▶ **Raw data**:
____________________

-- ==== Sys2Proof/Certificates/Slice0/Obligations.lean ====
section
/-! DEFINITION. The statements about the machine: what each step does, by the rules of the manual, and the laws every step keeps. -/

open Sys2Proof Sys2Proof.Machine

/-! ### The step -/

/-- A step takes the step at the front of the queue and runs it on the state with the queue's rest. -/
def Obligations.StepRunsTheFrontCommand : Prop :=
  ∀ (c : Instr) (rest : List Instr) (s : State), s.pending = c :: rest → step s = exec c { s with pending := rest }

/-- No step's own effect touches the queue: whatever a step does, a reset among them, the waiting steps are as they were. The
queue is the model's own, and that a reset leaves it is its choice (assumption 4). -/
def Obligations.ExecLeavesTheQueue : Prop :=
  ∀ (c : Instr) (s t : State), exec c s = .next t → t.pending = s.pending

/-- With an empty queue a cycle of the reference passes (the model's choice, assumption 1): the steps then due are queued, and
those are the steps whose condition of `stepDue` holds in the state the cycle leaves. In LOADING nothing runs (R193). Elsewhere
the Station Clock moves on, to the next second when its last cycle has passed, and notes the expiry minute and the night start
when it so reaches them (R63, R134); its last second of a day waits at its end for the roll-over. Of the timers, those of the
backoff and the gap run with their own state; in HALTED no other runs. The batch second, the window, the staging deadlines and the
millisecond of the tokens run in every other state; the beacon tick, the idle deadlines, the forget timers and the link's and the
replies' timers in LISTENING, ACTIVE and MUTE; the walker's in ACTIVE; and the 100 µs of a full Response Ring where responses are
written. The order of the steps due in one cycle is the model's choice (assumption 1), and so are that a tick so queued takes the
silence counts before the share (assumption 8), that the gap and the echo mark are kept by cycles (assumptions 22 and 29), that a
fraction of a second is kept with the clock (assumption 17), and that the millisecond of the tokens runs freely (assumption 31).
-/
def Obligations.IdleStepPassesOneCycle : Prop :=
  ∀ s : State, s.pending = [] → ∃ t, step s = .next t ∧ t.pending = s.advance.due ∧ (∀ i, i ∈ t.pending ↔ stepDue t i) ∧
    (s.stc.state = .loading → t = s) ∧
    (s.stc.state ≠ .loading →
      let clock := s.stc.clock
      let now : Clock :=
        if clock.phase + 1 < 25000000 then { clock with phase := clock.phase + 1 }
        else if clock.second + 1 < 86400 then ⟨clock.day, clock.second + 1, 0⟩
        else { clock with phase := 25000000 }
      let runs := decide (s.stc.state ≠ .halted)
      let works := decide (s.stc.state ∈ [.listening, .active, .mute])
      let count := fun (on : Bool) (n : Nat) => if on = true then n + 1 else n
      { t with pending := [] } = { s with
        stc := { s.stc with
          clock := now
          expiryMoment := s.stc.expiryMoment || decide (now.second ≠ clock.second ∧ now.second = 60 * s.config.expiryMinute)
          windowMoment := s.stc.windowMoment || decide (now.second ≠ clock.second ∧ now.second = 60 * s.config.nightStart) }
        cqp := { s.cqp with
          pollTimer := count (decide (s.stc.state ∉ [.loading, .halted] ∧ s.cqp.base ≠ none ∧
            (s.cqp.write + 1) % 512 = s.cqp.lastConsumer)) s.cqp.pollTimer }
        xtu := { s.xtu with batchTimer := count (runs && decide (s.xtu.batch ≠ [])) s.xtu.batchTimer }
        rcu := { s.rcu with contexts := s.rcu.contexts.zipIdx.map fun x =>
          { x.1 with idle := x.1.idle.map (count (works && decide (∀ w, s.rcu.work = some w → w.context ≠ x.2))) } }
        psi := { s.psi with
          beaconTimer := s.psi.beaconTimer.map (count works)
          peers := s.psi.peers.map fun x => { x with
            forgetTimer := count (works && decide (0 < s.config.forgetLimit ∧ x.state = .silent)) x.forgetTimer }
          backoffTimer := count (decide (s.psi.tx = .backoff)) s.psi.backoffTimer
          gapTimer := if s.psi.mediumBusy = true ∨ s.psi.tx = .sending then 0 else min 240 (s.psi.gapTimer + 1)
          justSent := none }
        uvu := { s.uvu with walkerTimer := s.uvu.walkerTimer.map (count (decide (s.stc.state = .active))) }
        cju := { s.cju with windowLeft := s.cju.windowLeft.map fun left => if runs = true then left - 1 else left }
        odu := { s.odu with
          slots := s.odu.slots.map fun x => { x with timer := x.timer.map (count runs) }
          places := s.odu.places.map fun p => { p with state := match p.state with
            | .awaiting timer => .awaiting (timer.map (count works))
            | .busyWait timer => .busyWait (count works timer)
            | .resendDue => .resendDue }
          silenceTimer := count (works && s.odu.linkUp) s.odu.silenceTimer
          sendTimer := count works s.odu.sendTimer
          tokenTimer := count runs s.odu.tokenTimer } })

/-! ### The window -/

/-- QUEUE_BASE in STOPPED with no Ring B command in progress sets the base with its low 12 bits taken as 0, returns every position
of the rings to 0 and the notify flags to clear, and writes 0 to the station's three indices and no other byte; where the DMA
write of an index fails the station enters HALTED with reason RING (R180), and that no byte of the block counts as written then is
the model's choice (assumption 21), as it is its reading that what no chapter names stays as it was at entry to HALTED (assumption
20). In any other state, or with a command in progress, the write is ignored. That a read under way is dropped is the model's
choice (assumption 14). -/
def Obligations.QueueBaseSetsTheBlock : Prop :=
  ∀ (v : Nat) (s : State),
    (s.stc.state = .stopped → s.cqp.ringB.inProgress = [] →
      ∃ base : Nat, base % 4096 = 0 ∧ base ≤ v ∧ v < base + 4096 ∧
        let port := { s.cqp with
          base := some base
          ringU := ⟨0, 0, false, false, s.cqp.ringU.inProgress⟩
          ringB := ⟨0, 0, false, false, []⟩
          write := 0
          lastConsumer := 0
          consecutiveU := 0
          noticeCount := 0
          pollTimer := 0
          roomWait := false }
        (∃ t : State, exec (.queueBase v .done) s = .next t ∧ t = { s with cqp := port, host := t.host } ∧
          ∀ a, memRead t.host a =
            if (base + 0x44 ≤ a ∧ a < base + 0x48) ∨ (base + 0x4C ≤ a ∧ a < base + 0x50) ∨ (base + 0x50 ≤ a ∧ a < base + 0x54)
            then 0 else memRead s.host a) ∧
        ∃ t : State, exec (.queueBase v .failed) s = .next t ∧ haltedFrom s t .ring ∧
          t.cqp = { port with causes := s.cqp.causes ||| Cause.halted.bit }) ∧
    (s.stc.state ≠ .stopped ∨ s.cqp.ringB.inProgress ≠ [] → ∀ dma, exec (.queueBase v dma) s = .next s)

____________________

▶ **Your task**:
Write down exactly every line of the material above up to and including the line containing "def Obligations.StepRunsTheFrontCommand : Prop".

▶ **Result of this task**:
-- ==== Sys2Proof/Certificates/Slice0/Obligations.lean ====
section
/-! DEFINITION. The statements about the machine: what each step does, by the rules of the manual, and the laws every step keeps. -/

open Sys2Proof Sys2Proof.Machine

/-! ### The step -/

/-- A step takes the step at the front of the queue and runs it on the state with the queue's rest. -/
def Obligations.StepRunsTheFrontCommand : Prop :=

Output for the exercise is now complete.